Aim of the exercise =
Each line of the listing below that includes "macOf" must be copied.

Dataset extract =

/-- A frame's exposure (R172–R174), with the placements matched and dropped. -/
def exposure (st : Nat) (i : FirstInfo) (s : State) : Exposure × State :=
  let P := portOf st
  let k := st % 4
  let tv := s.standardOf P = 3
  let ages := tv ∧ i.startAge ≠ ageUnknown ∧ i.endAge ≠ ageUnknown
  let declExp := s.rd (ST_DECL_EXPOSURE_VALUE P k)
  let declStart := i.arrival - psUnits (s.rd (ST_DECL_READOUT_VALUE P k) + declExp)
  let declEnd := i.arrival - psUnits (s.rd (ST_DECL_READOUT_VALUE P k))
  let ref := if tv ∧ i.startAge ≠ ageUnknown then s.ageTime P i.startAge i.arrival else declStart
  let rows : Time × Time × Nat := if ages then (s.ageTime P i.startAge i.arrival, s.ageTime P i.endAge i.arrival, flagAge)
    else (declStart, declEnd, flagDeclared)
  let bind := s.rd (ST_CTRL_TRIG_BIND P k)
  if bind = 0 then (⟨rows.1, rows.2.1, rows.2.2, none, ref⟩, s)
  else
    let n := bind - 1
    let hist := (s.trig n).history
    let x := s.strm st
    let used := if x.used.1 = bind then x.used.2.filter fun u => hist.any fun p => p.id == u else []
    let window := Time.ofNs (s.rd (ST_MATCH_WINDOW_VALUE P k))
    match findPlacement hist used ref window with
    | none => (⟨rows.1, rows.2.1, rows.2.2, none, ref⟩,
        (s.setStrm st { x with used := (bind, used) }).tally (ST_UNMATCHED_TALLY_COUNT P k))
    | some p =>
      let late := p.late ∨ (tv ∧ i.trigLate)
      let e : Exposure :=
        if late then ⟨rows.1, rows.2.1, rows.2.2, some p.gen, ref⟩
        else ⟨p.start, if p.ended then p.end_ else if tv ∧ i.endAge ≠ ageUnknown then s.ageTime P i.endAge i.arrival
          else p.start + psUnits declExp, 0, some p.gen, ref⟩
      let used := used ++ [p.id]
      let gone := hist.filter fun q => !used.contains q.id && q.start + window < e.start
      (e, (s.setStrm st { x with used := (bind, used ++ gone.map (·.id)) }).tally (ST_ORPHAN_TRIG_TALLY_COUNT P k) gone.length)

/-- The generation under R228. -/
def inferredGen (s : State) (st : Nat) (start : Time) : Nat :=
  match (s.port (portOf st)).written.find? fun e => e.1 + psUnits (s.rd (EG_LATENCY_PICOSECONDS st)) ≤ start with
  | some e => e.2
  | none => s.rd (EG_CURRENT_EGEN st)

/-- A frame's exposure generation with its flags (R225). -/
def generation (st : Nat) (i : FirstInfo) (e : Exposure) (s : State) : (Nat × Nat) × State :=
  let P := portOf st
  let source := s.rd (EG_CTRL_SOURCE st)
  let bind := s.rd (ST_CTRL_TRIG_BIND P (st % 4))
  let r : (Nat × Nat) × State :=
    if source = 0 ∨ (source = 1 ∧ bind = 0) then ((0, flagNoEgen), s)
    else if source = 1 then
      match e.gen with
      | some g => ((g, 0), s)
      | none => ((s.genAt (bind - 1) e.ref, flagInferred), s)
    else if source = 2 then
      if i.egenValid ∧ (s.port P).egen then ((i.egen, 0), s)
      else ((s.inferredGen st e.start, flagInferred), s.tally (EG_NO_ECHO_TALLY_COUNT st))
    else ((s.inferredGen st e.start, flagInferred), s)
  let s := ((r.2.wr (EG_CURRENT_EGEN st) r.1.1).wrIf (EG_CURRENT_INFERRED st) (r.1.2 == flagInferred)).wrIf
    (EG_CURRENT_NONE st) (r.1.2 == flagNoEgen)
  (r.1, s)

/-! Space for a frame (R251–R254, R258, R262). -/

/-- The paddock discards a frame whole. -/
def discardFrame (st : Nat) (s : State) : Option Nat × State := (none, s.tally (PD_ST_DISCARD_TALLY_COUNT st))

/-- A burst region is full (R252, R262). -/
def burstFull (st : Nat) (s : State) : Option Nat × State :=
  let s := s.wr (PD_ST_CTRL_BURST_DONE st) 1
  let s := match s.groupOf st with
    | some g => if s.fgState g = 2 ∧ !(s.win g (s.fgRegion g) st).closed then frozenCheck g (closeWin g st true false s) else s
    | none => s
  discardFrame st s

/-- The byte offset in the active region that a new frame takes, with what older frames lose. -/
def frameSpace (st : Nat) (s : State) : Option Nat × State :=
  let r := s.activeRegion st
  let size := (s.region st r).2
  let len := s.frameLen st
  let off := 64 * s.rd (PD_ST_WRITE_OFFSET st)
  let mode := s.rd (PD_ST_CTRL_MODE st)
  let g := s.groupOf st
  let held : Bool := match g with
    | some g => s.fgState g == 3 && s.rd (heldRef g r) == 1
    | none => false
  let idle : Bool := match g with
    | some g => mode == 2 && s.fgState g == 0
    | none => false
  if held || idle || size < 2 * len then discardFrame st s
  else if mode = 2 then
    if s.rd (PD_ST_CTRL_BURST_DONE st) = 1 ∨ size < off + len then burstFull st s else (some off, s)
  else if s.freeSlot.isNone then (none, s.tally PD_NO_RECORD_TALLY_COUNT)
  else
    let vs := s.victims st off len
    let a := if mode = 1 then mayOverwrite st vs s else (true, s)
    if !a.1 then (none, a.2)
    else
      let s := vs.foldl (fun s v => match s.record v.slot with
        | some v => markOver v s
        | none => s) a.2
      (some off, s.tally (PD_ST_OVERWRITE_TALLY_COUNT st) vs.length)

/-- TAPS of R255. -/
def tapsByte (b : Bank) : Nat := b.tapA % 16 + 16 * (b.tapB % 16)

/-- STATS of R255. -/
def statsWord (b : Bank) : Nat := b.statPen + (if b.frameEn then 65536 else 0) + if b.focusEn then 131072 else 0

/-- GROUP bits of a stream without a freeze group are not stated. -/
def groupBits (s : State) (st : Nat) : Nat := (s.groupOf st).getD Config.noGroup.val

/-- The record of a frame at its start (R254–R256). -/
def openSlot (st number slot off : Nat) (i : FirstInfo) (e : Exposure) (eg : Nat × Nat) (s : State) : State :=
  let P := portOf st
  let k := st % 4
  let x := s.strm st
  let r := s.activeRegion st
  let rg := s.region st r
  let h := (s.homeOf st).getD (0, 0)
  let bank := bankAt s.fab h.1 h.2 1
  let seq := s.rd PD_RECORD_SEQ_VALUE
  let len := s.frameLen st
  let stride := strideOf (s.rd (ST_LINE_BYTES_VALUE P k))
  let record : Rec := {
    stream := st, slot := slot, seq := seq, number := number, context := h.2, state := 1
    flags := e.flags ||| eg.2 ||| (if x.resync then flagResync else 0)
      ||| (if s.rd CAL_STATUS_PENDING = 1 then flagCalPending else 0)
    taps := tapsByte bank, egen := eg.1, cgen := (s.ctx (ctxKey h)).gen, group := s.groupBits st, region := r
    domain := s.domainAt e.start, start := e.start, end_ := e.end_, arrival := i.arrival
    address := rg.1 + off % rg.2, length := len, width := s.streamWidth st, height := s.streamHeight st
    format := s.rd (ST_FORMAT_VALUE P k), stride := stride, stats := statsWord bank
    gap := match x.prev with
      | some p => (number + 2 ^ 64 - p - 1) % 2 ^ 64
      | none => number
    base := rg.1, size := rg.2 }
  let next := if s.rd (PD_ST_CTRL_MODE st) = 2 then off + len else (off + len) % rg.2
  let s := (((s.wr PD_RECORD_SEQ_VALUE (seq + 1)).wr PD_RECORD_NEXT_VALUE ((slot + 1) % recordSlots)).wr
    (PD_ST_WRITE_OFFSET st) (next / 64)).setStrm st { x with resync := false, prev := some number }
  addJob record (putRecord record s)
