-- ==== Sys2Proof/Machine/Network.lean ====
section
/-!
DEFINITION. The network paths (R439–R462): the crook and the roles of the paths, epochs on the mirror link, takeover
and handback, the neighbour table, the flows of frame transport and the relay, requests, network freezes, and the
messages of precision time (R356).
-/
namespace Sys2Proof.Machine

namespace State

def path (s : State) (k : Nat) : Path := tget (fun _ => {}) s.net.paths k
def setPath (s : State) (k : Nat) (x : Path) : State :=
  { s with net := { s.net with paths := tset (fun _ => {}) s.net.paths k x } }
def updPath (s : State) (k : Nat) (g : Path → Path) : State := s.setPath k (g (s.path k))
def updNet (s : State) (g : Network → Network) : State := { s with net := g s.net }

def npEv (k i detail : Nat) (s : State) : State := s.raise (800 + 16 * k + i) detail

def roleOf (s : State) (k : Nat) : Nat := s.rd (NPP_STATUS_ROLE k)

/-- ROLE changes (R460). -/
def setRole (k r : Nat) (s : State) : State :=
  if s.roleOf k = r then s else npEv k 0 r (s.wr (NPP_STATUS_ROLE k) r)

/-- The path that may send: Active, or Releasing while it still finishes (R451, R457). -/
def activePath (s : State) : Option Nat := [0, 1].find? fun k => s.roleOf k == 5

/-- Whether a path holds the crook. -/
def holds (s : State) (k : Nat) : Bool := s.roleOf k == 5 || s.roleOf k == 6

/-! Frames on the wire. -/

/-- The transmit gate of R451, and PAUSE (R439). -/
def gateOpen (s : State) (k : Nat) : Bool :=
  s.roleOf k == 5 && !s.net.stopped && (s.path k).paused ≤ s.now
    && (match (s.path k).returned with
      | some t => s.now ≤ t + Time.ofUs 12
      | none => false)

/-- A frame is put on the wire. -/
def netEmit (k : Nat) (e : Emit) (s : State) : State := (s.emit e).tally (NPP_TX_TALLY_COUNT k)

/-- A frame is sent, or waits for the transmit gate. -/
def netSend (k : Nat) (e : Emit) (s : State) : State :=
  if s.gateOpen k then netEmit k e s else s.updPath k fun x => { x with waiting := x.waiting ++ [e] }

/-- Frames that waited for the gate. -/
def netFlush (k : Nat) (s : State) : State :=
  if s.gateOpen k then
    let l := (s.path k).waiting
    l.foldl (fun (s : State) e => netEmit k e s) (s.updPath k fun x => { x with waiting := [] })
  else s

/-! Addresses and neighbours (R439–R441). -/

def macOf (s : State) : Nat := s.rdWide NP_MAC 2

/-- The link-local address formed from the MAC address by EUI-64 (R439). -/
def linkLocal (s : State) : NetAddr :=
  let m := s.macOf
  ⟨true, [0xFE800000, 0, (m / 2 ^ 24 ^^^ 0x020000) * 256 + 0xFF, 0xFE * 2 ^ 24 + m % 2 ^ 24]⟩

/-- The addresses that the device answers for. -/
def ownAddrs (s : State) : List NetAddr :=
  let v4 := s.rd NP_IP4_ADDRESS
  let v6 := (List.range 4).map fun i => s.rd (NP_IP6_ADDRESS i)
  (if v4 = 0 then [] else [⟨false, [v4]⟩]) ++ (if v6.all (· == 0) then [] else [⟨true, v6⟩]) ++ [s.linkLocal]

/-- A multicast destination: no address to resolve (R439). -/
def multicast (a : NetAddr) : Option Nat :=
  let hd := a.words.headD 0
  let last := a.words.getLastD 0
  if a.v6 then if hd / 2 ^ 24 = 0xFF then some (0x3333 * 2 ^ 32 + last) else none
  else if hd / 2 ^ 28 = 14 then some (0x01005E * 2 ^ 24 + hd % 2 ^ 23) else none

/-- The address whose MAC address a datagram needs: the gateway, for an IPv4 destination off the device's own
network (R461). -/
def nextHop (s : State) (a : NetAddr) : NetAddr :=
  let gw := s.rd NP_GATEWAY4_ADDRESS
  let sh := 2 ^ (32 - s.rd NP_PREFIX_V4_LEN)
  if a.v6 ∨ gw = 0 ∨ a.words.headD 0 / sh = s.rd NP_IP4_ADDRESS / sh then a else ⟨false, [gw]⟩

/-- The address in a neighbour entry. -/
def nbAddr (s : State) (i : Nat) : NetAddr :=
  if s.rd (NB_CTRL_IPV6 i) = 1 then ⟨true, (List.range 4).map fun j => s.rd (NB_IP_ADDRESS i j)⟩
  else ⟨false, [s.rd (NB_IP_ADDRESS i 0)]⟩

def nbFind (s : State) (a : NetAddr) : Option Nat :=
  (List.range 64).find? fun i => s.rd (NB_CTRL_VALID i) == 1 && s.nbAddr i == a

def nbUsed (s : State) (i : Nat) : Time := tget (fun _ => 0) s.net.used i
def nbTouch (i : Nat) (s : State) : State :=
  s.updNet fun n => { n with used := tset (fun _ => 0) n.used i s.now }

/-- The entry a new resolution takes: a free one, else the oldest dynamic one (R441). -/
def nbPlace (s : State) : Option Nat :=
  match (List.range 64).find? fun i => s.rd (NB_CTRL_VALID i) == 0 && s.rd (NB_CTRL_STATIC i) == 0 with
  | some i => some i
  | none =>
    ((List.range 64).filter fun i => s.rd (NB_CTRL_STATIC i) == 0).foldl (fun b i =>
      match b with
      | none => some i
      | some j => if s.nbUsed i < s.nbUsed j then some i else some j) none

/-- The MAC address to send to, where it is known; else a resolution is under way (R441). -/
def resolve (k : Nat) (a : NetAddr) (s : State) : Option Nat × State :=
  match multicast a with
  | some m => (some m, s)
  | none =>
    let a := s.nextHop a
    match s.nbFind a with
    | some i => (some (s.rdWide (NB_MAC i) 2), nbTouch i s)
    | none =>
      if s.net.resolving.contains a then (none, s)
      else (none, netSend k (.netFrame k 2 (a.words.flatMap (leBytes 4))) (s.updNet fun n =>
        { n with resolving := n.resolving ++ [a] }))
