/-- A channel is Ready, Running or Held. -/
def chBusy (s : State) (c : Nat) : Bool := let v := s.chState c; v == 1 || v == 2 || v == 3

/-- An event of a drover (R318): the notice bit, the sticky bit and the source, for the channel's owner alone. -/
def chEvent (c i : Nat) (sticky : FRef) (s : State) : State :=
  let d := c / 256
  let k := c % 256
  let s := (s.wr sticky 1).wr ⟨DV_NOTICE d (k / 32), k % 32, k % 32⟩ 1
  s.raiseFor (s.chOwner c) (520 + 4 * d + i) 0

/-- Time spent Held counts in whole microseconds (R306). -/
def heldSettle (d : Nat) (s : State) : State :=
  let x := s.drover d
  match x.heldSince with
  | none => s
  | some t =>
    let u := x.heldRest + (s.now - t)
    (s.setDrover d { x with heldSince := some s.now, heldRest := u % Time.ofUs 1 }).tally (DV_HELD_TALLY_COUNT d)
      (u / Time.ofUs 1)

/-- Bytes are moved: the counts of the channel and of its drover. -/
def countMoved (c n : Nat) (s : State) : State :=
  let d := c / 256
  let a := CH_BYTES d (c % 256)
  (s.wrWide a 2 ((s.rdWide a 2 + n) % 2 ^ 64)).wrWide (DV_BYTES d) 2 ((s.rdWide (DV_BYTES d) 2 + n) % 2 ^ 64)

/-! Scheduling (R304, R305). -/

/-- The Ready channel a drover takes next, after the one it served last. -/
def nextReady (s : State) (d : Nat) : Option Nat :=
  let last := (s.drover d).last
  ((List.range 256).map fun j => 256 * d + (last + 1 + j) % 256).find? fun c => s.chState c == 1

/-- An idle drover takes its next Ready channel. -/
def select (d : Nat) (s : State) : State :=
  if (s.drover d).serving.isSome then s
  else match s.nextReady d with
    | none => (heldSettle d s).wr (DV_STATUS_BUSY d) 0
    | some c =>
      let s := (heldSettle d s).updDrover d fun x => { x with serving := some c, last := c % 256, heldSince := none }
      setChState c 2 ((s.wr (DV_STATUS_BUSY d) 1).wr (DV_STATUS_CHANNEL d) (c % 256))

/-- A channel has ended: its drover takes the next. -/
def release (c : Nat) (s : State) : State :=
  let d := c / 256
  if (s.drover d).serving = some c then
    let s := heldSettle d s
    select d (s.updDrover d fun x => { x with serving := none, heldSince := none })
  else s

/-- Reads of a channel that are still awaited are no longer wanted (R313). -/
def dropReads (c : Nat) (s : State) : State :=
  s.updDrover (c / 256) fun x => { x with reads := x.reads.map fun r =>
    if r.ch = c % 256 ∧ r.state = 0 then { r with state := 2 } else r }

/-- A channel enters Stopped with its cause; an entry's relay datagram ends with it. -/
def enterStopped (c cause : Nat) (s : State) : State :=
  let d := c / 256
  let k := c % 256
  let s := setChState c 6 (s.wr (CH_STATUS_STOP_CAUSE d k) cause)
  release c (chEvent c 2 (CH_STATUS_STOPPED d k) (s.updChan c fun x => { x with entry := none, drain := false }))

/-- A channel stops at once (R313): no further request, nothing written back; its counts are undefined until it is
reset. -/
def stopNow (c cause : Nat) (s : State) : State :=
  let d := c / 256
  let k := c % 256
  let a := s.draw
  let b := a.2.draw
  let e := b.2.draw
  let relay := match (s.chan c).entry with
    | some e => if e.space = 2 ∧ e.moved > 0 then some e.addr else none
    | none => none
  let s := ((e.2.ww (CH_ENTRIES d k) (Config.stoppedCount a.1)).ww (CH_BYTES d k) (Config.stoppedCount b.1)).ww
    (CH_BYTES d k + 4) (Config.stoppedCount e.1)
  let s := match relay with
    | some f => relayEnd f s
    | none => s
  enterStopped c cause (dropReads c (s.updChan c fun x => { x with carry := [], woff := 0, inPkt := false }))

/-- CH_CTRL.RESET (R314). -/
def chReset (c : Nat) (s : State) : State :=
  let d := c / 256
  let k := c % 256
  let s := if s.chBusy c then stopNow c 1 s else s
  let s := s.setChan c {}
  let s := ((s.wrWide (CH_BYTES d k) 2 0).wrWide (CH_CUR d k) 2 0).wr (CH_ENTRIES_VALUE d k) 0
  let s := ((s.wr (CH_STATUS_REFUSED d k) 0).wr (CH_STATUS_END_SEEN d k) 0).wr (CH_STATUS_STOPPED d k) 0
  setChState c 0 ((s.wr (CH_STATUS_ERR d k) 0).wr (CH_STATUS_IRQ_DONE d k) 0)

/-- Whether the pen that a channel names is there for it (R295). -/
def penForChannel (s : State) (c : Nat) : Bool :=
  s.chKind c ≥ 2 || (s.owner (s.chPen c) == s.chOwner c && s.rd (PN_CFG_ENABLE (s.chPen c)) == 1)

/-- CH_CTRL.START (R312). -/
def chStart (c : Nat) (s : State) : State :=
  let d := c / 256
  let k := c % 256
  let st := s.chState c
  let fresh := st = 0 ∨ st = 4 ∨ st = 5
  let resume := st = 6 ∧ s.rd (CH_STATUS_STOP_CAUSE d k) = 2
  if s.rd (CH_CTRL_ENABLE d k) = 0 ∨ s.chKind c = 3 ∨ ¬ s.penForChannel c ∨ ¬ (fresh ∨ resume) then
    s.wr (CH_STATUS_REFUSED d k) 1
  else
    let list := s.rdWide (CH_LIST_ADDR d k) 2
    let pd := s.rd (CH_CFG_LIST_SPACE d k) == 1
    let s := if fresh then s.updChan c fun x => { x with next := list, nextPd := pd, hops := 0 } else s
    select d (setChState c 1 (s.wr (CH_STATUS_STOP_CAUSE d k) 0))

/-- A write of CH_CTRL (R312–R314, R317): ENABLE clear, RESET, START. -/
def chCtrl (fn c : Nat) (w : Word) (s : State) : State :=
  let s := putWord fn (CH_CTRL (c / 256) (c % 256)) w s
  let s := if bitsOf w 0 0 = 0 ∧ s.chBusy c then stopNow c 1 s else s
  let s := if bitsOf w 30 30 = 1 then chReset c s else s
  if bitsOf w 31 31 = 1 then chStart c s else s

Answer for the task =
def macOf (s : State) : Nat := s.rdWide NP_MAC 2
  let m := s.macOf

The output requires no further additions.